● **WHAT IS NEEDED**:
Search the entries for the word "false" and return every line where it is found.

:::

-- ==== Sys2Proof/Laws/KeepsFlags.lean ====
section
/-!
SUPPORT. The operations and meanings of Machine/Flags.lean respect the relation of Keeps.lean.
-/

namespace Sys2Proof.Laws

open Sys2Proof Sys2Proof.Machine

set_option linter.unusedTactic false
set_option linter.unreachableTactic false
set_option linter.unusedVariables false

theorem keeps_setFlagN {s0 s : State} (h : Keeps s0 s) (k : Fin 83) (b : Nat) (n : Nat) : Keeps s0 (State.setFlagN s k b n) := by
  unfold State.setFlagN
  repeat' first
    | with_reducible assumption
    | intro _
    | with_reducible apply keeps_bump
    | with_reducible apply Keeps.fold
    | with_reducible apply Keeps.ite
    | dsimp only
    | split
    | fail_if_no_progress with_reducible refine Keeps.same ?_ rfl rfl
    | fail_if_no_progress with_reducible refine Keeps.more ?_ rfl (Nat.le_add_right _ _) rfl

theorem keeps_setFlag {s0 s : State} (h : Keeps s0 s) (k : Fin 83) (b : Nat) : Keeps s0 (State.setFlag s k b) := by
  unfold State.setFlag
  repeat' first
    | with_reducible assumption
    | intro _
    | with_reducible apply keeps_setFlagN
    | with_reducible apply Keeps.fold
    | with_reducible apply Keeps.ite
    | dsimp only
    | split
    | fail_if_no_progress with_reducible refine Keeps.same ?_ rfl rfl
    | fail_if_no_progress with_reducible refine Keeps.more ?_ rfl (Nat.le_add_right _ _) rfl

theorem keeps_clearFlag {s0 s : State} (h : Keeps s0 s) (k : Fin 83) (mask : W) : Keeps s0 (State.clearFlag s k mask) := by
  unfold State.clearFlag
  repeat' first
    | with_reducible assumption
    | intro _
    | with_reducible apply Keeps.fold
    | with_reducible apply Keeps.ite
    | dsimp only
    | split
    | fail_if_no_progress with_reducible refine Keeps.same ?_ rfl rfl
    | fail_if_no_progress with_reducible refine Keeps.more ?_ rfl (Nat.le_add_right _ _) rfl

theorem keeps_setFlagBits {s0 s : State} (h : Keeps s0 s) (k : Fin 83) (sets : W) : Keeps s0 (State.setFlagBits s k sets) := by
  unfold State.setFlagBits
  repeat' first
    | with_reducible assumption
    | intro _
    | with_reducible apply keeps_setFlag
    | with_reducible apply Keeps.fold
    | with_reducible apply Keeps.ite
    | dsimp only
    | split
    | fail_if_no_progress with_reducible refine Keeps.same ?_ rfl rfl
    | fail_if_no_progress with_reducible refine Keeps.more ?_ rfl (Nat.le_add_right _ _) rfl

end Sys2Proof.Laws
end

:::

● **RESPONSE TO THE EXERCISE**:
set_option linter.unusedTactic false
set_option linter.unreachableTactic false
set_option linter.unusedVariables false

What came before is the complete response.